═════ RAW DATA ═════
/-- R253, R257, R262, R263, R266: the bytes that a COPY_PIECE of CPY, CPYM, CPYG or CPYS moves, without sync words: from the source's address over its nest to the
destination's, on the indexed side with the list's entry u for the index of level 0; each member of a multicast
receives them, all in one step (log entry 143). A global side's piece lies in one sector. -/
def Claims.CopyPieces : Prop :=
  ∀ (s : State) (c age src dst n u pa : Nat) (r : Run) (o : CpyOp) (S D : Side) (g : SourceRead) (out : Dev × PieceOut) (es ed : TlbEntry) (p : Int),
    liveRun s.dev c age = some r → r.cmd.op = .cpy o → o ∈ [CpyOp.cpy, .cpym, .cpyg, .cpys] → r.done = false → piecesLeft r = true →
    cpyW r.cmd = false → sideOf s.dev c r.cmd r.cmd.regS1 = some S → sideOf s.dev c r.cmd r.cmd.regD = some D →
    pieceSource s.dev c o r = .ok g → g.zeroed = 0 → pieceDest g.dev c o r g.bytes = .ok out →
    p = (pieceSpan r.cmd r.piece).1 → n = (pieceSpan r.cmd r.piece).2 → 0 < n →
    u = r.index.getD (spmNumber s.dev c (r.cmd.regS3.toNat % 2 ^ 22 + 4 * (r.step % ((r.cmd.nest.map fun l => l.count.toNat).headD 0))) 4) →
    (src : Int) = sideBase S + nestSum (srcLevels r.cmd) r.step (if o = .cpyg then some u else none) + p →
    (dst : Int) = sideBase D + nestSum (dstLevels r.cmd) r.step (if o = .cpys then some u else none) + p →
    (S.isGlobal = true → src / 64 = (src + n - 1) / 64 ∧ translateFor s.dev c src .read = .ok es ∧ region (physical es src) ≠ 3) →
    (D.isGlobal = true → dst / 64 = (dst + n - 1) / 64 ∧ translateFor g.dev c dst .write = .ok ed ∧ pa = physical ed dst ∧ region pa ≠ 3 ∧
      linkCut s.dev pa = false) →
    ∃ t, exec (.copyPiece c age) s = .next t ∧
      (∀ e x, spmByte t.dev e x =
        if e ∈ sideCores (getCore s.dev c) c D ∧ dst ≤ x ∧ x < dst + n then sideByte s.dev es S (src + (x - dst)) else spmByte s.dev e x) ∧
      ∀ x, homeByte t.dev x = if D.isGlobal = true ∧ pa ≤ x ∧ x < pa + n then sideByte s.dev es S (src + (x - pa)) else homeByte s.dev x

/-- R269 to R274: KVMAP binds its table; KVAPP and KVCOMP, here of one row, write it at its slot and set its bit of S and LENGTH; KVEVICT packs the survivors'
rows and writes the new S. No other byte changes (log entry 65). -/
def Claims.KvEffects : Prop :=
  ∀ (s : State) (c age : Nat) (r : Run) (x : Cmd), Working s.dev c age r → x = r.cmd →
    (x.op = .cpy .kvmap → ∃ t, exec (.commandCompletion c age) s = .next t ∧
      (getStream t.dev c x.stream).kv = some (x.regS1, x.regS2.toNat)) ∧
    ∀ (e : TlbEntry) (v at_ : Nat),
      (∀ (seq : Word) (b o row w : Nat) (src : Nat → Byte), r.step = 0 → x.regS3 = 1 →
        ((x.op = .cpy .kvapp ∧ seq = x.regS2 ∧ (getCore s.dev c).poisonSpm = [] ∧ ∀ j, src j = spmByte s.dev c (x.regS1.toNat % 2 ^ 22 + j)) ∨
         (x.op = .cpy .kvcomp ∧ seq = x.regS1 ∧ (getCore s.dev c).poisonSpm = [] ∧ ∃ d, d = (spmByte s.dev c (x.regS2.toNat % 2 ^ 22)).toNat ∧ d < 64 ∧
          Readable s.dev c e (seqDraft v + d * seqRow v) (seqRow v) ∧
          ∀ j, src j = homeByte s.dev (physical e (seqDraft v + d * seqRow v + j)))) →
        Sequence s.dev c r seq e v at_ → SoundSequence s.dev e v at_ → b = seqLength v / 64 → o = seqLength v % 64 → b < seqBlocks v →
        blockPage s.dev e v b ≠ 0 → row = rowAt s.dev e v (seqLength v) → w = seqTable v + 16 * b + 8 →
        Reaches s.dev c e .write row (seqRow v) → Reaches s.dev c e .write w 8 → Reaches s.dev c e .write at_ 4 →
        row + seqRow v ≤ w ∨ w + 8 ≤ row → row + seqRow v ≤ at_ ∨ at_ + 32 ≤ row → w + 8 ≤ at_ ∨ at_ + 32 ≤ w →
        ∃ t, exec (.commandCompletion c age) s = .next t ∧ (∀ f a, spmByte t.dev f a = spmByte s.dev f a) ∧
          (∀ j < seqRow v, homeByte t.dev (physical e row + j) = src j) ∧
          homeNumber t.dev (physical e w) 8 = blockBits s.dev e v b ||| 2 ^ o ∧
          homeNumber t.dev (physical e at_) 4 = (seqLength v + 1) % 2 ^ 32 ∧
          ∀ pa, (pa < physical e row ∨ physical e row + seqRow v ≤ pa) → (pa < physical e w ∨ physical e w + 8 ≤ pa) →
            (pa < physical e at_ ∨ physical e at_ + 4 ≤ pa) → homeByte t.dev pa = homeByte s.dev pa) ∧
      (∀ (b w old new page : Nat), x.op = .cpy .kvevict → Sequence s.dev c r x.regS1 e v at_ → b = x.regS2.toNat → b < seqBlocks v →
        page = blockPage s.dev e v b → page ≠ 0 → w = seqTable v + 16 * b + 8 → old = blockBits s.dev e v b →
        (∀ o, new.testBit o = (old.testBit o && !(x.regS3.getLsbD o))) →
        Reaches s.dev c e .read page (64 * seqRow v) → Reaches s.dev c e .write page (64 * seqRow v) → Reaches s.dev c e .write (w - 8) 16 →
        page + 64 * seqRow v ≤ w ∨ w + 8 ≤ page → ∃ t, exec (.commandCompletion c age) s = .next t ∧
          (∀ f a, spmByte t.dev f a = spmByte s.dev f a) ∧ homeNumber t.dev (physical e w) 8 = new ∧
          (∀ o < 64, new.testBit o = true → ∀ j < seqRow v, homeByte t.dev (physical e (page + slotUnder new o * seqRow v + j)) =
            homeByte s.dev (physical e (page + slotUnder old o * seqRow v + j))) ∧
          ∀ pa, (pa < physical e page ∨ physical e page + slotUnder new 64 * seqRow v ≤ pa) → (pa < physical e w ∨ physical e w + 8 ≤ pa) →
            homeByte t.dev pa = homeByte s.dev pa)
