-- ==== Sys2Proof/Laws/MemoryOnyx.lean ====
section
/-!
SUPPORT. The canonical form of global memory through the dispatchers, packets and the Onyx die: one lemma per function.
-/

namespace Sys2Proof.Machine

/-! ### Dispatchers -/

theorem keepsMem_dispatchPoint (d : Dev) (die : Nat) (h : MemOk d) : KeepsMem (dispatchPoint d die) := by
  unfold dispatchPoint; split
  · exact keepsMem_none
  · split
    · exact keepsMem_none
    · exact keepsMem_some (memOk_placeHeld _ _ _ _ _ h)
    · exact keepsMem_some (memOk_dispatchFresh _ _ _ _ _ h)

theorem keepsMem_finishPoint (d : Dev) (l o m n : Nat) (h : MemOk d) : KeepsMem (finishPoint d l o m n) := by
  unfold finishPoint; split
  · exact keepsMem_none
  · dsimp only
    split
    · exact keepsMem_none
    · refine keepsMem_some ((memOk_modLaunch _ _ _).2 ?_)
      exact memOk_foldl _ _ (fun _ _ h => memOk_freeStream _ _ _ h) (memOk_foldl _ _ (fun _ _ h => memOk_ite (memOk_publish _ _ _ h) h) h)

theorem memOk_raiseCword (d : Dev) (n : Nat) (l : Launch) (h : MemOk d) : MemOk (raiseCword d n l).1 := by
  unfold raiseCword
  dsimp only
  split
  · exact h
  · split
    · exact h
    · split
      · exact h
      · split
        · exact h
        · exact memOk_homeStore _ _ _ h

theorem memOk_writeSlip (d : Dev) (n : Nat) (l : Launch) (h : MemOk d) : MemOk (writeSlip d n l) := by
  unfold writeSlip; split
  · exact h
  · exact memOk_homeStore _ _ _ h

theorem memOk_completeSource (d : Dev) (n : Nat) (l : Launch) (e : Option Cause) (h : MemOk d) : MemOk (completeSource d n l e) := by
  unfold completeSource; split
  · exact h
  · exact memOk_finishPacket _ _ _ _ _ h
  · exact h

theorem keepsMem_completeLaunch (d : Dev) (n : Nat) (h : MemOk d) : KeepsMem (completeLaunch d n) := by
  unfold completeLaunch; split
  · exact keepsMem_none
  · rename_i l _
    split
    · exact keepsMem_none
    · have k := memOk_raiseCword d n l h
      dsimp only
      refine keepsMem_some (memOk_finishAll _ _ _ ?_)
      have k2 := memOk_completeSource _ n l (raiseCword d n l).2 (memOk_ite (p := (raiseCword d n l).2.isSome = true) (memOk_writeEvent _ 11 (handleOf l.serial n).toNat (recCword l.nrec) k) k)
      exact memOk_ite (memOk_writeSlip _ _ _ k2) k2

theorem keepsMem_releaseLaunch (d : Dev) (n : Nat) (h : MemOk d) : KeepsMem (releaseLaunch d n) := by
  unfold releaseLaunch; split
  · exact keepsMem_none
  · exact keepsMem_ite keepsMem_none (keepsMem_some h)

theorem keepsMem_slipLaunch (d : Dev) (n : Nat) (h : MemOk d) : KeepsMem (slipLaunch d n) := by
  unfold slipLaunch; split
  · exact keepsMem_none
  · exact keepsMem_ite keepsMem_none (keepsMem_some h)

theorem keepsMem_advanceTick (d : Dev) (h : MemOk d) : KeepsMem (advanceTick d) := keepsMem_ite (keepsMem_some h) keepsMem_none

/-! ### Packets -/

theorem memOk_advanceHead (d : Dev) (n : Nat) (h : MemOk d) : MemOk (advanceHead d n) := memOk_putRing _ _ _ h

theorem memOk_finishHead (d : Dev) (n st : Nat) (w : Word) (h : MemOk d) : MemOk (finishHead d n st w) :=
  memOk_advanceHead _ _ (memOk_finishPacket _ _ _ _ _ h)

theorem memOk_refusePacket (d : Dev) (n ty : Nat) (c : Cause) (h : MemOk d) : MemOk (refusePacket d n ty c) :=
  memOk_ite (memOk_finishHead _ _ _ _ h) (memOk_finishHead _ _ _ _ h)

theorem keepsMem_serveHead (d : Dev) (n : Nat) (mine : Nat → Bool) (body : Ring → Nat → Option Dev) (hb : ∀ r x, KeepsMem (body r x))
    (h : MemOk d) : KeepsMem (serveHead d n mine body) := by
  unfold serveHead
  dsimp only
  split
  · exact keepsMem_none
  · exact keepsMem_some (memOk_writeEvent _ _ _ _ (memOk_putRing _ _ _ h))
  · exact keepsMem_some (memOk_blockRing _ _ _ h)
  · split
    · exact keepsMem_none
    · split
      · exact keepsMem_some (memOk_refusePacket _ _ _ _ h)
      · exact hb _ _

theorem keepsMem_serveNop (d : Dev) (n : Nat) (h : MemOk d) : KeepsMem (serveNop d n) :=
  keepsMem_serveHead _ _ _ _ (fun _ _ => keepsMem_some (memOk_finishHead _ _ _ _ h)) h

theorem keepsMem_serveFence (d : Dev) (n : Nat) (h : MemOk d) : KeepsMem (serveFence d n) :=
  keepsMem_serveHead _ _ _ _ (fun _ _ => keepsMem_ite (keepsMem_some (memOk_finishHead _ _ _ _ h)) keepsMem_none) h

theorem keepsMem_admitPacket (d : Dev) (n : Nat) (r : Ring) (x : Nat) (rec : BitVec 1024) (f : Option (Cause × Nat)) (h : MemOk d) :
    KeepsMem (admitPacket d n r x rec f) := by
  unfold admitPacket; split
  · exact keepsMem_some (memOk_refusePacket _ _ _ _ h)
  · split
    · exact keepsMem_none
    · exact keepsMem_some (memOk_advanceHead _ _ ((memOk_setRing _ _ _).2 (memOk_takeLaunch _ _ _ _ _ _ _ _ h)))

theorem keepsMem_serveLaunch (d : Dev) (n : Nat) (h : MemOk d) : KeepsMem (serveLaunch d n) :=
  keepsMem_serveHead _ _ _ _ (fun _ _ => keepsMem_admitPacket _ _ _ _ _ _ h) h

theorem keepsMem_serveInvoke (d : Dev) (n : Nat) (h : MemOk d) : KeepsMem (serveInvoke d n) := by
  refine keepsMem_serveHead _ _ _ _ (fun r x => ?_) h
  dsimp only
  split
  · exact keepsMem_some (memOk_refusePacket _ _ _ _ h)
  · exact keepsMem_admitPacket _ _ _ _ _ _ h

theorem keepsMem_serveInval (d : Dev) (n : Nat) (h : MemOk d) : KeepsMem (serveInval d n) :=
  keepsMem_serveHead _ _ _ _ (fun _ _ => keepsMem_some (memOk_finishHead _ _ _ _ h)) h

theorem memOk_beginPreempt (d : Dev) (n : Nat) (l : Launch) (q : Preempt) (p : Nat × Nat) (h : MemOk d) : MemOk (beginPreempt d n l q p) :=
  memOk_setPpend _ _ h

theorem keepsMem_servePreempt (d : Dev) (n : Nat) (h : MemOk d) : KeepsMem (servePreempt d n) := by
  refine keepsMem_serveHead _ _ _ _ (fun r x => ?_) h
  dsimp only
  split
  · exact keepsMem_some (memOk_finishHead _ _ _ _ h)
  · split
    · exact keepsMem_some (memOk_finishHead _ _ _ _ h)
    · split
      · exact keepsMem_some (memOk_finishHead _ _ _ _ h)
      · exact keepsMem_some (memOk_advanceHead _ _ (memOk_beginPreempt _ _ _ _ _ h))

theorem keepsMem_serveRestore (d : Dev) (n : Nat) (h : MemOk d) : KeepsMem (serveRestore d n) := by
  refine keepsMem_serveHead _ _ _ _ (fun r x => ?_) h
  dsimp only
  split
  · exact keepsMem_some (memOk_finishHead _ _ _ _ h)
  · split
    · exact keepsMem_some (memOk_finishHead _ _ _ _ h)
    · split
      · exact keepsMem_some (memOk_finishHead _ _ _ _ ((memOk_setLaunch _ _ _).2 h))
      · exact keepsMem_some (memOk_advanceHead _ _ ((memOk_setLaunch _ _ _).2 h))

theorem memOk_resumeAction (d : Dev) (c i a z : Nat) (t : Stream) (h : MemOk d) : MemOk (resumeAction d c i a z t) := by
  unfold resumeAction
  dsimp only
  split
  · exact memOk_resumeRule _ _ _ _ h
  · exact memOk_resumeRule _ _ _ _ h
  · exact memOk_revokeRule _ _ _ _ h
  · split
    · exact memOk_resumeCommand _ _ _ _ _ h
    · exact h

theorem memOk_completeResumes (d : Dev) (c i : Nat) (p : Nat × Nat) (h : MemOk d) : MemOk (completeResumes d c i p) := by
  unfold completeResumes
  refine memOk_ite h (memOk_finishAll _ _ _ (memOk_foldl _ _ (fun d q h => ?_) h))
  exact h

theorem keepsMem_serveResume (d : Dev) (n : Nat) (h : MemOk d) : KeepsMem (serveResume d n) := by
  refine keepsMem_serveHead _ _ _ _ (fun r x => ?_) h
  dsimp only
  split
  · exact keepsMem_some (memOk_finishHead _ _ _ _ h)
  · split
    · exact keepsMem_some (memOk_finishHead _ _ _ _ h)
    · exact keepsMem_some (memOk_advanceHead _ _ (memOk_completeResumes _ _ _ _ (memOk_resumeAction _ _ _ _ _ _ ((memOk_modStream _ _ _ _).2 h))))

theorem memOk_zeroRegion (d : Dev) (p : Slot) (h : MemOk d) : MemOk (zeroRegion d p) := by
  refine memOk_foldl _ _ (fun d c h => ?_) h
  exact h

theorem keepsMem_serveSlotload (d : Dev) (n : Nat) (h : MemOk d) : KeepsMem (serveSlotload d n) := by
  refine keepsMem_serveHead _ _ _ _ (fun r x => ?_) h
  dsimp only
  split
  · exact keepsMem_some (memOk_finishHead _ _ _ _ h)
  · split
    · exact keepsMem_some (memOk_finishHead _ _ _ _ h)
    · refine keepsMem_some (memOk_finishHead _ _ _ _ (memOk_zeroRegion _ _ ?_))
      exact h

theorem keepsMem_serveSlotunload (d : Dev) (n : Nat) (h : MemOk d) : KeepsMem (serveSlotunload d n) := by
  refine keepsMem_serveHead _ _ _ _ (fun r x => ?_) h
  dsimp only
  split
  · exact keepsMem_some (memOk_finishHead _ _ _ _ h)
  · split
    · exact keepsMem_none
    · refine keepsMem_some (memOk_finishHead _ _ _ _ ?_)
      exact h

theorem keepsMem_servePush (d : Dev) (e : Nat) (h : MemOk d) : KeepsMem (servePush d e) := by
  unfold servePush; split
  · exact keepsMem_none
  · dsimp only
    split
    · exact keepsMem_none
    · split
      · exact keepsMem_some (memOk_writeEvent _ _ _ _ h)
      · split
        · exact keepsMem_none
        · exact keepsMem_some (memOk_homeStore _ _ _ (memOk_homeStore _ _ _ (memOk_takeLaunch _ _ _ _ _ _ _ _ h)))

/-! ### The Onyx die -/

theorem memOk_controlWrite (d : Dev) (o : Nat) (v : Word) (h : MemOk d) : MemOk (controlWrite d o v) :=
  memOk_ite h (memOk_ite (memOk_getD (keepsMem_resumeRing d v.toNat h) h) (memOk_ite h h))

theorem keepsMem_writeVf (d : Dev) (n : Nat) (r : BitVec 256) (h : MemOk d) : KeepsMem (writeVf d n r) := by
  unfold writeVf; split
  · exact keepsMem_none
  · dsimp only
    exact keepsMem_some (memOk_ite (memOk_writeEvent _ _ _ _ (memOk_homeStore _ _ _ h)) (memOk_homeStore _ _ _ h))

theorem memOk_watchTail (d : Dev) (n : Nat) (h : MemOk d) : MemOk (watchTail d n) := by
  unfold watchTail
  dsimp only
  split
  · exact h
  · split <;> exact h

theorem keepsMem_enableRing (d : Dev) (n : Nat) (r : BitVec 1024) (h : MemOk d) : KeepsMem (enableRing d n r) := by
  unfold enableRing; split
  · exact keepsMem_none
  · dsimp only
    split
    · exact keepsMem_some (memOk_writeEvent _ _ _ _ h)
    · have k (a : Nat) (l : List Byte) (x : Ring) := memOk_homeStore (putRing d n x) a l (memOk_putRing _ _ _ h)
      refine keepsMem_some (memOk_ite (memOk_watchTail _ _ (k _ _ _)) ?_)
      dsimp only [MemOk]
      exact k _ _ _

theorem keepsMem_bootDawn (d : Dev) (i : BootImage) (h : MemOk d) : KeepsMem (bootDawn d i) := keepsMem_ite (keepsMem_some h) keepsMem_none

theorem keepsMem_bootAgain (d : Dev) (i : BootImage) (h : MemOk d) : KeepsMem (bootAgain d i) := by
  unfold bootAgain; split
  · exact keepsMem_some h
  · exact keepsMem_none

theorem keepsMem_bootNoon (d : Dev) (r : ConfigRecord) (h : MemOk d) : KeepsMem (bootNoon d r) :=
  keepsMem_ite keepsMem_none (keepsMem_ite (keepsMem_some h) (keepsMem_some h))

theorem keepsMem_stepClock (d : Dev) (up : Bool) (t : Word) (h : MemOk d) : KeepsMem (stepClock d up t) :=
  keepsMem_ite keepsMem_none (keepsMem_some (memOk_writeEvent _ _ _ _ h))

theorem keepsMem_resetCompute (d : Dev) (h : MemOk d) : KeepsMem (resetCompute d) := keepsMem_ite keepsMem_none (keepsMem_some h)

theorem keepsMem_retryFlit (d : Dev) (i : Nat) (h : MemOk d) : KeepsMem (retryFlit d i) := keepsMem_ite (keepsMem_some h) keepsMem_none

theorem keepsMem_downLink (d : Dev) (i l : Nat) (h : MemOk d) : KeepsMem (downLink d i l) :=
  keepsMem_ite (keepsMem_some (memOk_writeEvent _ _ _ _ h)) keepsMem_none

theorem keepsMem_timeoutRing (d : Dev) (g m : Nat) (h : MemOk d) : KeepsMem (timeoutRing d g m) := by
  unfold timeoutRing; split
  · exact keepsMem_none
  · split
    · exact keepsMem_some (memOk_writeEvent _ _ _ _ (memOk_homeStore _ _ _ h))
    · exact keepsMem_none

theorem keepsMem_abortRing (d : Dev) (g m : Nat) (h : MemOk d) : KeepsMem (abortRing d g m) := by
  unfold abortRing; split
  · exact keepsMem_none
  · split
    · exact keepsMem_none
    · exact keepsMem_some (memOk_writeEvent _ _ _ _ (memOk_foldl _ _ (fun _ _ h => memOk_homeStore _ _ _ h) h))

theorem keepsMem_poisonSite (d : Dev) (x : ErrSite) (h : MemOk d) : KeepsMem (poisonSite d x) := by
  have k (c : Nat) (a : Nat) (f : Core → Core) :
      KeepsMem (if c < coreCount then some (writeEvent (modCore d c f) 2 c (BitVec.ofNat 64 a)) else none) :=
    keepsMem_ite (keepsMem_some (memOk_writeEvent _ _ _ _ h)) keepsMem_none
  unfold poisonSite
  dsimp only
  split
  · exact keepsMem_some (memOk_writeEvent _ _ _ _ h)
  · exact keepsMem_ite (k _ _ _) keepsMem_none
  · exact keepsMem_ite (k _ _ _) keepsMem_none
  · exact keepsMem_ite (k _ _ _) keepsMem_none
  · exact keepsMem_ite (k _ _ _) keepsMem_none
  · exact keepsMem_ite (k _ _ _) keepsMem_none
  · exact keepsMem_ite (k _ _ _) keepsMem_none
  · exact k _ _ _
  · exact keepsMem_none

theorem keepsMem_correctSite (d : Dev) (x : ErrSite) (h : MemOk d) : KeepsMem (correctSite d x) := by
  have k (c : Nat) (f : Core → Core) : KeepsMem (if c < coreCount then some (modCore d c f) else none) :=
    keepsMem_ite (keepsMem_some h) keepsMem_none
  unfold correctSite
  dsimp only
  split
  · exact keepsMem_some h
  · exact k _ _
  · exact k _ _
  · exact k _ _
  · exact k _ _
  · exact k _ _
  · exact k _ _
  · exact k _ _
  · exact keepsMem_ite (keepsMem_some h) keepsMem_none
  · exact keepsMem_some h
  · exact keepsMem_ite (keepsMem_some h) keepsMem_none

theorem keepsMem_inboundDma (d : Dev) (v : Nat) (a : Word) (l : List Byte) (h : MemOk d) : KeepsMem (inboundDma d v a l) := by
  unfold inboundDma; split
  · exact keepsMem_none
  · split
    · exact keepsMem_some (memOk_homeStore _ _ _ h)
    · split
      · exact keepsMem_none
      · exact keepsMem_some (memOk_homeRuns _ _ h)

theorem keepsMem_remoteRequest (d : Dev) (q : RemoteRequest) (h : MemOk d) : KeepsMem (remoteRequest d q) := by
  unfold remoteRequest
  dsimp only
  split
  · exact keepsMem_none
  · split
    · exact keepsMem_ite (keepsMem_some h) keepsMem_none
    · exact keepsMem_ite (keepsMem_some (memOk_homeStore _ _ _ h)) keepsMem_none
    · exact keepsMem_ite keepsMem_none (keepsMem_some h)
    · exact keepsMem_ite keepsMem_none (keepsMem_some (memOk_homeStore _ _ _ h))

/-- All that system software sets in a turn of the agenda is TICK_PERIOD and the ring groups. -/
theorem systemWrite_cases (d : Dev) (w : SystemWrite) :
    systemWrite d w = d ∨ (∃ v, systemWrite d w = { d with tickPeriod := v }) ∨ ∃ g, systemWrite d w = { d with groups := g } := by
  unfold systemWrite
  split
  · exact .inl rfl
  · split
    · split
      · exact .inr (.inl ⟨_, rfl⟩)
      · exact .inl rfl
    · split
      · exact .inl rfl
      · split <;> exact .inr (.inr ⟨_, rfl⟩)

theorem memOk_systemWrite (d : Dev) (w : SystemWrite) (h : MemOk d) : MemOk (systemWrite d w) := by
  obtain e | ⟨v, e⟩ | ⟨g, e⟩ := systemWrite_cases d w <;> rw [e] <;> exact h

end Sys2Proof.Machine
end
═════
From the listing above, collect each line in which the string "seqTable" appears.

        blockPage s.dev e v b ≠ 0 → row = rowAt s.dev e v (seqLength v) → w = seqTable v + 16 * b + 8 →
        page = blockPage s.dev e v b → page ≠ 0 → w = seqTable v + 16 * b + 8 → old = blockBits s.dev e v b →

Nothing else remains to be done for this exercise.